BELÉM (November 5, 2025) —Today, the COP presidencies of Azerbaijan and Brazil published the Baku to Belém Roadmap to $1.3T. This report represents a key output agreed to at COP29, detailing how to deliver $1.3 trillion annually for developing countries from all international sources by 2035.  

The Baku to Belém Roadmap presents numerous options for increasing investment in climate to reach this scale. Delivering on this will be critical for COP30’s focus on moving from commitments to action.    

Following is a statement from Melanie Robinson, Global Director of Climate, Economics and Finance at World Resources Institute:  

“The Baku to Belém Roadmap turns a promise made at COP29 into a plan. It charts a smart, holistic strategy to deliver $1.3 trillion a year in climate finance for developing countries, and start transforming the global economy, starting now. 

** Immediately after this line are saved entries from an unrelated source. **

/-- The bodies of a TYPE. -/
def bodies (rs : List CRec) (ty : Nat) : List (List Byte) := (ofType rs ty).map (fun r => r.2.2)

/-- What a live re-enable may not change (R568): the first new record that differs; none where all is as it may be. -/
def liveFails (old new : List CRec) : Option (Nat × Nat) :=
  let may := fun (ty : Nat) => ty == 9 || ty == 0xC || ty == 0xE
  let grow := fun (ty : Nat) => ty == 5 || ty == 8
  let differ := fun (ty : Nat) =>
    if may ty then [] else if grow ty then (if (bodies old ty).all (fun b => (bodies new ty).contains b) then [] else [0xFFFF])
    else if bodies old ty = bodies new ty then [] else
      match (ofType new ty).zipIdx.find? (fun x => (bodies old ty)[x.2]? != some x.1.2.2) with
      | some x => [x.1.1]
      | none => [0xFFFF]
  match rowFails Code.cfgPersonalityInvalid (differ 2) with
  | some x => some x
  | none => rowFails Code.cfgAttachmentMismatch ((List.range 16).flatMap differ)

/-! ### Putting a copy in force (R563, R568) -/

/-- Steps 3 to 8 of R563 that set identity and carve. -/
def identOf (s : State) (rs : List CRec) : Ident :=
  let b := bodyOf rs 1
  let m := bodyOf rs 4
  { device := fieldBytes b 0 2, domain := fieldBytes b 2 2, partner := fieldBytes b 4 2, node := fieldBytes b 6 2, nodeDevices := fieldBytes b 8 1,
    nodeIndex := fieldBytes b 9 1, ports := fieldBytes b 10 1, mirrors := fieldBytes b 11 1, fmEndpoint := fieldBytes b 12 2, capacityMiB := capacityIn s,
    recordMiB := fieldBytes m 0 4, regionMiB := fieldBytes m 4 4, weightMiB := fieldBytes m 8 4, frameMiB := fieldBytes m 12 4, pinCeiling := fieldBytes m 16 2,
    windows := (bodies rs 5).map windowOfBytes, flash := !(ofType rs 0xD).isEmpty }

/-- The bytes of a host range, as a memory of their own. -/
def hostPart (s : State) (fid a n : Nat) : Mem :=
  s.host.filterMap (fun c => if hostKey fid a ≤ c.1 ∧ c.1 < hostKey fid a + n then some (c.1 - hostKey fid a, c.2) else none)

/-- The model descriptor of a MODEL record, with its weights (R558, R563 step 4). -/
def modelFrom (s : State) (n : Nat) (b : List Byte) : Model :=
  let d := modelOfBytes b
  { number := n, desc := d, created := false, weightPages := weightPagesOf d, weights := hostPart s (fidOf d.weightPort 0) d.weightAddr (weightPagesOf d * 2 ^ 21) }

/-- Load an XTS key into its slot (R332, R563 step 1). -/
def loadKey (s : State) (b : List Byte) : State :=
  let slot := fieldBytes b 0 2
  { modCx s (fun c => { c with keys := c.keys.set slot (keyWords b) }) with keySlots := s.keySlots.set slot 1 }

/-- Put a customer in an entry, VALID (R463, R464, R563 step 5). -/
def putCustomer (s : State) (i : Nat) (b : List Byte) : State :=
  { s with adm := { s.adm with customers := s.adm.customers.set i (validate s (customerOfBytes b)) } }

/-- Step 7 of R563 for a port: role and register, and training where it is enabled. A ring port already UP stays so in a replacing enable (R569). -/
def putPort (s : State) (b : List Byte) : State :=
  let p := fieldBytes b 0 1
  let role := fieldBytes b 1 1
  let s := setReg s (0x500000 + 0x40 * p) (BitVec.ofNat 64 (fieldBytes b 2 1 * 2 ^ 18 + fieldBytes b 3 1))
  let P := getP s p
  let stays := s.cfg.replacing && (role == 1 || role == 2) && P.role == role && fieldBytes b 3 1 == 1 && P.trained
  let s := modP s p (fun x => { x with role := role })
  if stays then s
  else toPort (modP s p (fun x => { x with attempts := 0, lanes := 0 })) p (if fieldBytes b 3 1 = 1 then .training else .disabled)

/-- Step 7 of R563 for the ring: the register, BYP_EN_REQ as it stands. -/
def putRing (s : State) (b : List Byte) : State :=
  setReg s 0x501000 (BitVec.ofNat 64 (fieldBytes b 0 2 * 2 ^ 32 + fieldBytes b 2 2 * 2 ^ 16 + fieldBytes b 4 1 * 256 + bit (bitOf (ringCtrl s) 1) * 2))

/-- The route table of an image (R431): reserved bits are not kept. -/
def putRoutes (s : State) (rs : List CRec) : State :=
  let s := { s with regs := s.regs.filter (fun x => decide (x.1 < 0x580000 ∨ 0x5C0000 ≤ x.1)) }
  ((bodies rs 0xC).flatMap routesOf).foldl (fun s x =>
    if x.1 = 0x7FFF then s else setReg s (0x580000 + 8 * x.1) (BitVec.ofNat 64 x.2 &&& 0x03FFFF07)) s

/-- Every object, queue binding, counter, customer and stack content goes, as at a device reset (R564, R569); firmware, ports, hosts and ring transit stay. -/
def clearService (s : State) : State :=
  let R := State.reset
  { s with
    pers := none, ident := R.ident, tz := { R.tz with nextId := s.tz.nextId, seqNo := s.tz.seqNo }, adm := { R.adm with shape := s.adm.shape }
    pages := [], models := [], own := R.own, rgn := R.rgn, comps := [], cmp := { R.cmp with mgmtDiscarded := s.cmp.mgmtDiscarded }, dev := [], reads := [], keySlots := []
    hashKey := 0
    mc := { s.mc with rekey := 0, nextKey := none, fence0 := 0, fence1 := 0, halvesDone := [], rewrites := 0 }
    cx := R.cx
    fab := { s.fab with
      qps := [], waiting := [], egress := [], frames := [], refused := [], failed := [], combReads := [], combAdds := [], addRecs := [], mcasts := [], mrx := [], mcastPsn := [],
      flowKey := 0, nextKey := none }
    til := { R.til with
      result := s.til.result, failSlot := s.til.failSlot, halfOut := s.til.halfOut, lanesLost := s.til.lanesLost, tiles := (s.til.tiles.filter (fun x => x.2.st == .outOfService)).map (fun x =>
        (x.1, { x.2 with task := none, saved := [], scratch := [], ahead := [] })) }
    fl := { flashKept s.fl with reason := s.fl.reason, failCh := s.fl.failCh, failCe := s.fl.failCe }
    regs := s.regs.filter (fun x => decide (x.1 < 0x808000 ∨ 0x818000 ≤ x.1)) }
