/-- Start-up before the host, supplies and core voltage, idle units, telemetry and JTAG (R530; R567; R592; R600; R610; R611; R612; R623; R624; R626; R632; R633). -/
def Obligations.PowerUpRows : Prop :=
  ∀ s : State,
    (s.cpm.aon = true → exec .aonPowerGood s = .next s) ∧
    (s.cpm.aon = false → exec .aonPowerGood s = .next { coldReset s with cpm := { (coldReset s).cpm with aon := true, supplies := false } }) ∧
    (∃ t, exec .aonPowerLoss s = .next t ∧ t.halted = true ∧ t.tripped = true ∧ t.cpm.aon = false ∧ t.cpm.osc = false ∧ t.cpm.supplies = false ∧ t.fab.ring.bypEn = false) ∧
    (s.cpm.supplies = true → ∃ t, exec .supplyDip s = .next t ∧ t.halted = true ∧ t.tripped = true ∧ t.cpm.supplies = false ∧ t.ladder = s.ladder ∧ t.fab.ring.bypEn = false) ∧
    (s.cpm.supplies = false → exec .supplyDip s = .next s) ∧
    (s.cpm.aon = true → s.ladder ≠ 4 → s.cpm.osc = false →
      exec (.oscillatorQualification true) s = .next (modCpm s (fun c => { c with osc := true, oscReason := 0 })) ∧
      exec (.oscillatorQualification false) s = .next (modCpm s (fun c => { c with oscReason := Code.clkOscNotStable }))) ∧
    (∀ b, s.cpm.aon = false ∨ (s.cpm.osc = true ∧ s.ladder ≠ 4) → exec (.oscillatorQualification b) s = .next s) ∧
    (s.cpm.osc = true → s.cpm.rom = false → exec (.bootRomDone true) s = .next (modCpm s (fun c => { c with rom := true })) ∧ exec (.bootRomDone false) s = .next (enterFatal s 0)) ∧
    (∀ b, s.cpm.osc = false ∨ s.cpm.rom = true → exec (.bootRomDone b) s = .next s) ∧
    (s.cpm.aon = true → s.ladder ≠ 4 → s.cpm.supplies = false →
      exec .fastSuppliesInRange s = .next (modCpm s (fun c => { c with supplies := true, avs := 850, avsDue := some (max s.part.avsTarget 825), avsAt := s.now, avsLate := false }))) ∧
    (s.cpm.aon = false ∨ s.ladder = 4 ∨ s.cpm.supplies = true → exec .fastSuppliesInRange s = .next s) ∧
    (s.cpm.avsDue = none → exec .avsAcknowledge s = .next s ∧ exec .avsAckTimeout s = .next s) ∧
    (∀ v, s.cpm.avsDue = some v → (s.cpm.avsAt + 10000 ≤ s.now → exec .avsAckTimeout s = .next (modCpm s (fun c => { c with avsDue := none, avsLate := true }))) ∧
      (s.now < s.cpm.avsAt + 10000 → exec .avsAckTimeout s = .next s) ∧
      (v = s.part.avsTarget → exec .avsAcknowledge s = .next (modCpm s (fun c => { c with avs := v, avsDue := none, avsAt := s.now, avsLate := false }))) ∧
      (s.part.avsTarget < v → ∃ t w, exec .avsAcknowledge s = .next t ∧ t.cpm.avs = v ∧ t.cpm.avsDue = some w ∧ w < v ∧ v ≤ w + 25 ∧ s.part.avsTarget ≤ w)) ∧
    (s.cpm.rom = true → s.cpm.supplies = true → s.cpm.trained = false → s.halted = false →
      exec (.stackTrainingComplete []) s = .next (modCpm s (fun c => { c with trained := true })) ∧ ∃ t, exec (.stackTrainingComplete [0, 3]) s = .next t ∧ t.halted = true) ∧
    (∀ l, s.cpm.rom = false ∨ s.cpm.supplies = false ∨ s.cpm.trained = true ∨ s.halted = true → exec (.stackTrainingComplete l) s = .next s) ∧
    (∀ p w r, p < 2 → s.tripped = false → s.cpm.trained = true → (sbIn s (4 + p)).effective = false → 1 ≤ w → w ≤ 16 → 25 ≤ r → r ≤ 640 →
      exec (.pcieLinkTrained p w r) s = .next (modH s p (fun h => { h with link := true, width := w, rate := r }))) ∧
    (∀ p w r, 2 ≤ p ∨ s.tripped = true ∨ s.cpm.trained = false ∨ (sbIn s (4 + p)).effective = true → exec (.pcieLinkTrained p w r) s = .next s) ∧
    (s.halted = false → ∀ u i, u < 4 → i < (if u = 2 then 8 else if u = 3 then (if s.fl.tier = 0 then 0 else 16) else 192) →
      ∃ t, exec (.idleLowPowerEntry u i) s = .next t ∧ (u, i) ∈ t.cpm.idle ∧ ∀ x ∈ t.cpm.idle, x = (u, i) ∨ x ∈ s.cpm.idle) ∧
    (∀ a b c d, s.now < s.cpm.telem.lastAt + fieldOf (telemCtrl s) 15 8 * 1000 → exec (.telemetrySample a b c d) s = .next s) ∧
    (∀ a b c d, s.cpm.telem.lastAt + fieldOf (telemCtrl s) 15 8 * 1000 ≤ s.now → bitOf (telemCtrl s) 0 = false ∨ s.halted = true →
      exec (.telemetrySample a b c d) s = .next (modCpm s (fun c' => { c' with telem := { c'.telem with last := telemBytes s a b c d, lastAt := s.now } }))) ∧
    (∀ a b c d, s.cpm.telem.lastAt + fieldOf (telemCtrl s) 15 8 * 1000 ≤ s.now → bitOf (telemCtrl s) 0 = true → s.halted = false → fieldOf (telemCtrl s) 46 32 = noDevice → telemShare s 0 = true → s.orphans.contains (telemPort s) = false →
      s.cpm.telem.head - s.cpm.telem.tail < telemSize s → s.resetting (fidOf (telemPort s) 0) = false →
      ∃ t, exec (.telemetrySample a b c d) s = .next t ∧ t.cpm.telem.seq = s.cpm.telem.seq + 1 ∧ t.cpm.telem.head = s.cpm.telem.head + 1 ∧ t.host = s.host.write (hostKey
        (fidOf (telemPort s) 0) (fieldOf (telemBuf s) 63 12 * 4096 + 256 * (s.cpm.telem.head % telemSize s))) (telemBytes s a b c d)) ∧
    (exec .jtagTapReset s = .next (modCpm s (fun c => { c with jtag := 1 }))) ∧
    (∀ op, exec (.jtagInstruction op) s = .next (modCpm s (fun c => { c with jtag := op % 256 }))) ∧
    (tapActs s 1 = 1 ∧ tapActs s 2 = 2) ∧ (∀ op, 6 < op → tapActs s op = 0xFF) ∧ (∀ op, op ≠ 1 → op ≠ 2 → s.cfgState ≠ 0 → tapActs s op = 0xFF) ∧
    (∀ op, tapNow (modCpm s (fun c => { c with jtag := op % 256 })) = tapActs s (op % 256)) ∧ (s.cpm.aon = false → ∀ b, ballNow s b = .highZ)

/-- The emergency ladder, sideband inputs, references and clock gates (R593; R594; R595; R598; R601; R602; R604; R605; R607; R608; R609). -/
def Obligations.LadderRows : Prop :=
  ∀ s : State,
    (∀ p t c, s.ladder = 4 → exec (.ladderTick p t c) s = .next (setTripNow s 4 (c || decide (16 * 110 ≤ t)))) ∧
    (∀ p (t : Int), s.ladder ≠ 4 → t < 16 * 110 →
      let limit := fieldOf (pwrCtrl s) 47 32 * 1000
      (limit < p ∨ (16 * fieldOf (pwrCtrl s) 31 24 : Nat) ≤ t → ∃ u, exec (.ladderTick p t false) s = .next u ∧ u.cpm.notice.on = true ∧ 1 ≤ u.ladder ∧ u.ladder ≤ 3 ∧
        (s.cpm.notice.on = false → u.cpm.notices = satAdd 0xFFFF s.cpm.notices 1)) ∧
      ((16 * fieldOf (pwrCtrl s) 23 16 : Nat) ≤ t → ∃ u, exec (.ladderTick p t false) s = .next u ∧ u.cpm.throttle.on = true ∧ 2 ≤ u.ladder ∧ u.ladder ≤ 3) ∧
      (p ≤ limit → t < (16 * fieldOf (pwrCtrl s) 31 24 : Nat) → t < (16 * fieldOf (pwrCtrl s) 23 16 : Nat) → s.cpm.notice = Step.off → s.cpm.throttle = Step.off → s.cpm.brakeOn = false →
        ∃ u, exec (.ladderTick p t false) s = .next u ∧ u.cpm.notice.on = false ∧ u.cpm.throttle.on = false ∧ u.ladder = 0)) ∧
    (∀ p t, s.ladder ≠ 4 → (∃ u, exec (.ladderTick p t true) s = .next u ∧ u.ladder = 4 ∧ u.halted = true) ∧ ∃ u, exec (.trip true) s = .next u ∧ u.ladder = 4 ∧ u.halted = true ∧ u.tripped = true ∧
      u.fab.ring.bypEn = false) ∧
    (s.ladder ≠ 4 → (sbIn s 1).effective = true → ∃ u, exec (.trip false) s = .next u ∧ u.ladder = 4 ∧ u.halted = true) ∧
    ((sbIn s 1).effective = false → exec (.trip false) s = .next s) ∧
    (∀ step t, step = 1 ∨ step = 2 → (if step = 1 then s.cpm.notice else s.cpm.throttle).ceased = some t →
      ((if step = 1 then s.cpm.notice else s.cpm.throttle).on = true → t + 10000 ≤ s.now → s.ladder ≠ 4 → ∃ u, exec (.ladderClear step) s = .next u ∧
        (step = 1 → u.cpm.notice = Step.off ∧ u.cpm.throttle = s.cpm.throttle) ∧ (step = 2 → u.cpm.throttle = Step.off ∧ u.cpm.notice = s.cpm.notice)) ∧
      (s.now < t + 10000 ∨ s.ladder = 4 → exec (.ladderClear step) s = .next s)) ∧
    (s.ladder = 4 ∨ s.cpm.brakeOn = true ∨ (sbIn s 0).effective = false → exec .brake s = .next s) ∧
    (s.ladder ≠ 4 → s.cpm.brakeOn = false → (sbIn s 0).effective = true →
      ∃ u, exec .brake s = .next u ∧ u.cpm.brakeOn = true ∧ u.ladder = 3 ∧ u.cpm.brakes = satAdd 0xFFFF s.cpm.brakes 1 ∧ (s.halted = false → s.fwRun = 3 → u.fw.result = Code.fwHandoffAborted)) ∧
    (s.ladder = 4 → s.cpm.tripNow = 0 → s.cpm.tripGone + 1000000 ≤ s.now → exec .tripRestart s = .next (coldReset s)) ∧
    (s.ladder ≠ 4 ∨ s.cpm.tripNow ≠ 0 ∨ s.now < s.cpm.tripGone + 1000000 → exec .tripRestart s = .next s) ∧
    (∀ i b, 6 ≤ i ∨ s.cpm.aon = false ∨ (sbIn s i).filtered = b → exec (.sidebandInputChange i b) s = .next s) ∧
    (∀ i b, i < 6 → s.cpm.aon = true → (sbIn s i).filtered ≠ b → s.cpm.sb.length = 6 →
      ((sbIn s i).held = true → exec (.sidebandInputChange i b) s = .next (modSb s i (fun x => { x with filtered := b, offSince := s.now }))) ∧
      ((sbIn s i).held = false → (sbIn s i).last = none ∨ (∃ t, (sbIn s i).last = some t ∧ t + 100 ≤ s.now) →
        exec (.sidebandInputChange i b) s = .next (setEffective (modSb (modSb s i (fun x => { x with filtered := b, offSince := s.now })) i (fun x => { x with last := some s.now })) i b)) ∧
      (∀ t, (sbIn s i).held = false → (sbIn s i).last = some t → s.now < t + 100 → ∃ u, exec (.sidebandInputChange i b) s =
        .next (setEffective u i true) ∧ (sbIn u i).held = true ∧ (sbIn u i).overrun = true)) ∧
    (∀ i, (sbIn s i).held = false ∨ (sbIn s i).filtered = true ∨ s.now < (sbIn s i).offSince + 10000 → exec (.overrunRelease i) s = .next s) ∧
    (∀ i, (sbIn s i).held = true → (sbIn s i).filtered = false → (sbIn s i).offSince + 10000 ≤ s.now →
      exec (.overrunRelease i) s = .next (setEffective (modSb s i (fun x => { x with held := false, last := some s.now })) i false)) ∧
    (∀ i, i < 2 → (sbIn s i).effective = true → (sbIn s i).stuck = false → (sbIn s i).onSince + (sbIn s i).limit * 1000000 < s.now →
      exec (.sidebandStuck i) s = .next (raiseErr (modSb s i (fun x => { x with stuck := true })) 0x0B i sevDegraded Code.sbInputStuck 0x07 0)) ∧
    (∀ i, 2 ≤ i ∨ (sbIn s i).effective = false ∨ (sbIn s i).stuck = true → exec (.sidebandStuck i) s = .next s) ∧
    (∀ k, s.tripped = false → k < 3 → s.cpm.coast.contains k = false → exec (.referenceLoss k) s = .next (raiseErr (coastPll s k) 0x0A k sevDegraded Code.clkRefLost 0x02 0)) ∧
    (∀ k, s.tripped = true ∨ 8 ≤ k ∨ (k < 3 ∧ s.cpm.coast.contains k = true) → exec (.referenceLoss k) s = .next s) ∧
    (s.tripped = false → s.cpm.ref100 = true → ∃ u, exec (.referenceLoss 3) s = .next u ∧ u.cpm.ref100 = false ∧ u.cpm.coast.contains 0 = true ∧ u.cpm.coast.contains 1 = true ∧
      u.cpm.coast.contains 2 = true) ∧
    (∀ k, s.tripped = false → k < 4 → ∃ u, exec (.referenceLoss (4 + k)) s = .next u ∧ natBit u.cpm.fabRef k = false) ∧
    (∃ u, exec (.referenceReturn 3) s = .next u ∧ u.cpm.ref100 = true ∧ u.cpm.coast.contains 0 = false ∧ u.cpm.coast.contains 1 = false ∧ u.cpm.coast.contains 2 = false) ∧
    (∀ k, k < 4 → ∃ u, exec (.referenceReturn (4 + k)) s = .next u ∧ natBit u.cpm.fabRef k = true) ∧
    (s.cpm.osc = false → exec .crystalLoss s = .next s) ∧
    (s.cpm.osc = true → s.ladder ≠ 4 → ∃ u, exec .crystalLoss s = .next u ∧ u.cpm.osc = false ∧ u.ladder = 4 ∧ u.halted = true) ∧
    (∀ who n, isPhysical who = false ∨ s.tripped = true → exec (.gateHoldOff who n) s = .next s ∧ exec (.gateRelease who n) s = .next s) ∧
    (∀ who n, isPhysical who = true → s.tripped = false → n < 4096 →
      (gateBelow n = none → ∃ u, exec (.gateHoldOff who n) s = .next u ∧ u.cpm.gateResult = Code.tzFormat ∧ u.cpm.held = s.cpm.held) ∧
      (∀ kids, gateBelow n = some kids → kids.all (fun k => s.cpm.held.contains k) = true →
        ∃ u, exec (.gateHoldOff who n) s = .next u ∧ u.cpm.gateResult = 0 ∧ u.cpm.held.contains n = true ∧ u.tz = s.tz) ∧
      (∀ kids, gateBelow n = some kids → kids.all (fun k => s.cpm.held.contains k) = false →
        ∃ u, exec (.gateHoldOff who n) s = .next u ∧ u.cpm.gateResult = Code.clkChildActive ∧ u.cpm.held = s.cpm.held) ∧
      (∀ kids, gateBelow n = some kids → ∃ u, exec (.gateRelease who n) s = .next u ∧ u.cpm.gateResult = 0 ∧ u.cpm.held.contains n = false ∧ ∀ k ∈ kids, u.cpm.held.contains k = false)) ∧
    (∀ t e, t < 32 → e < 6 → gateBelow (0x100 + 8 * t + e) = some [])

“The roadmap’s value is in its combination of pragmatism with a focus on scale and systems change. For too long, the climate community has been overly focused on relatively modest sums of public climate funding, whereas the Baku to Belém plan rightly shifts the lens to how a wider set of public finance and policy shifts can unlock much larger flows from private investors.  

“As Brazil and Azerbaijan rightly note, tackling the climate crisis means rewiring the financial system so that all actors pull in the same direction, from development banks and private capital providers to public policy makers and financial regulators. Thanks to input from the Circle of Finance Ministers, the roadmap is grounded in tackling the real-world challenges that finance ministers and other financial actors face. As the economic case grows ever clearer, this is exactly what’s needed to drive large-scale investment in clean energy, resilient agriculture and adaptation — creating jobs, strengthening economies and reducing risk. 

“With this roadmap in hand, COP30 must pivot from plans on paper to investment at scale. Success in Belém will depend on whether all sources of finance can work together to align behind country-led priorities, and whether scarce grants go where they are needed most. The roadmap shows how to reach $1.3 trillion — now the world must deliver.”